Steele swung back her shoulders as she walked into the ESPN mothership that day—as she did for the next 22 months (and 16 months after the lawsuit was filed)—smiled her big smile, and talked sports into a camera with grace and effervescence. Her soul was settled each morning because she was entering the building having just prayed to St. Michael and God. 

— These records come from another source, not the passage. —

-- ==== Sys2Proof/Syntax.lean ====
section
/-!
DEFINITION. The commands of HWT-AESINV, one constructor per row of spec/opcode_table.json (R82).
-/

namespace Sys2Proof

/-- The four commands. `len` is the LEN field, a byte count, unsigned and not scaled (R83). -/
inductive Instr where
  /-- OP 0x0 (R189). -/
  | nop
  /-- OP 0x1, LEN the key length in bytes (R125). -/
  | expand (len : Nat)
  /-- OP 0x2, LEN the block length in bytes (R150). -/
  | decryptBlock (len : Nat)
  /-- OP 0x3; its operands are BUF_OFF and BUF_LEN (R170). -/
  | decryptBuf
  deriving DecidableEq, Repr

end Sys2Proof
end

To many sports fans who lost jobs for refusing vaccinations or had been rendered helpless in a work environment sodden with political correctness, collectivist ideologies, and godlessness, Steele appeared each day on television sets throughout America as Rocky, one who’d stepped into a ring to confront a cocky, favored, and unbeatable opponent. Steele was blue-collar and Christian America’s unblinking fighter who’d aimed a sword at a gruesomely-expanding, hydra-headed woke dragon. The same woman who had interviewed thousands of heroes over the course of 26 years suddenly found herself to have become one. Tens of thousands of sports fans regarded her lawsuit as the sword plunged into the Disney-owned network’s heart.

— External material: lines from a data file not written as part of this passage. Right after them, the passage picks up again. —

-- ==== Sys2Proof/Machine/Platform.lean ====
section
/-!
DEFINITION. A platform of `N_INST` engines (R215): each has its own window and its own copy of every item
of state; the constant tables are shared ROM and no state.
-/

namespace Sys2Proof.Machine

/-- The engines of a platform; `N_INST` is their number. -/
abbrev Platform := List State

/-- At least one engine, each with legal parameters and a window of its own (R215, R53). -/
abbrev Platform.wf (p : Platform) : Prop :=
  1 ≤ p.length ∧ (∀ s ∈ p, s.cfg.Legal) ∧ p.Pairwise fun s t => s.cfg.winBase ≠ t.cfg.winBase

/-- The engine whose window an address lies in: "the platform tells them apart by window address" (R215). -/
def Platform.route (p : Platform) (addr : Nat) : Option Nat :=
  p.findIdx? fun s => s.cfg.winBase = addr - windowOffset addr

/-- One step of engine `i`; the others stand still. An index of no engine does nothing. DESIGN CHOICE: each
engine counts its own draws from the one sequence `Config.freeByte`, so the n-th draws of two engines are the
same byte; R215 leaves open how they relate (log entry 18). -/
def Platform.stepAt (p : Platform) (i : Nat) : Host.Outcome Platform Fault Refusal :=
  match p[i]? with
  | none => .next p
  | some s =>
    match step s with
    | .next t => .next (p.set i t)
    | .fault f => .fault f
    | .refused r => .refused r

end Sys2Proof.Machine
end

In fairytales, though, and in real life, dragonslayers sometimes die. In the fall of 2023, Steele settled with ESPN out of court and then resigned. Now she spends her days immersed in the lives of her two daughters, Quinn and Evan, and son, Nicholas, while taking on many other work projects.

“I’ve lost a lot of friends, a nice salary, and a job I dreamed of doing since I was a small girl,” Steele said. 

But I prayed a lot throughout it all, and God pointed me to where I needed to go. And it was to speak truth despite the hatred. God was the guide who always put me on the right path. Today, I find myself speaking with Him all day long.

“I knew it was going to be tough for a while—a long while,” she said. 

I knew I was going to suffer, and in a way, I guess I still am suffering. I’m no longer at ESPN, a job I loved. But I am at peace despite it all. Really, I am. I did what was right. I went to where God led me.

Dear clergy, I ask that you take a few minutes to reflect on this small story of Sage Steele. Outside of the clubhouse that night in 1998, I was like many of you; but I lacked the sacramental character and grace uniquely given to you at your ordination. In this time of moral decay and a splintering Church, Steele’s way seems to be the only way: it will be through your willingness to accept stigmatization, hatred, and mockery from the world—buttressed by your devoted prayer, sacrifices, persistent care of souls, and, importantly, the witness of your couragethat the burden of your identity will be realized. 

You are the slaughtered lamb, and if you agree to courageously die to yourself—as Steele did in accepting the darkness and pain she endured—you will enable the balm of priestly ministry to be poured out as a libation upon today’s suffering Church. Millions of wandering souls who’ve left the Catholic faith will begin to come back and be formed in the Truth because of you—and it will begin to happen for one reason more than any other: you showed courage. 

I fear that if the prophetic collective voice of the clergy is not soon awakened from its slumber in the madness of these days and learns to act similarly to Sage Steele and others like her, Christ’s pilgrim Church will very soon become little more than a remnant (save Africa).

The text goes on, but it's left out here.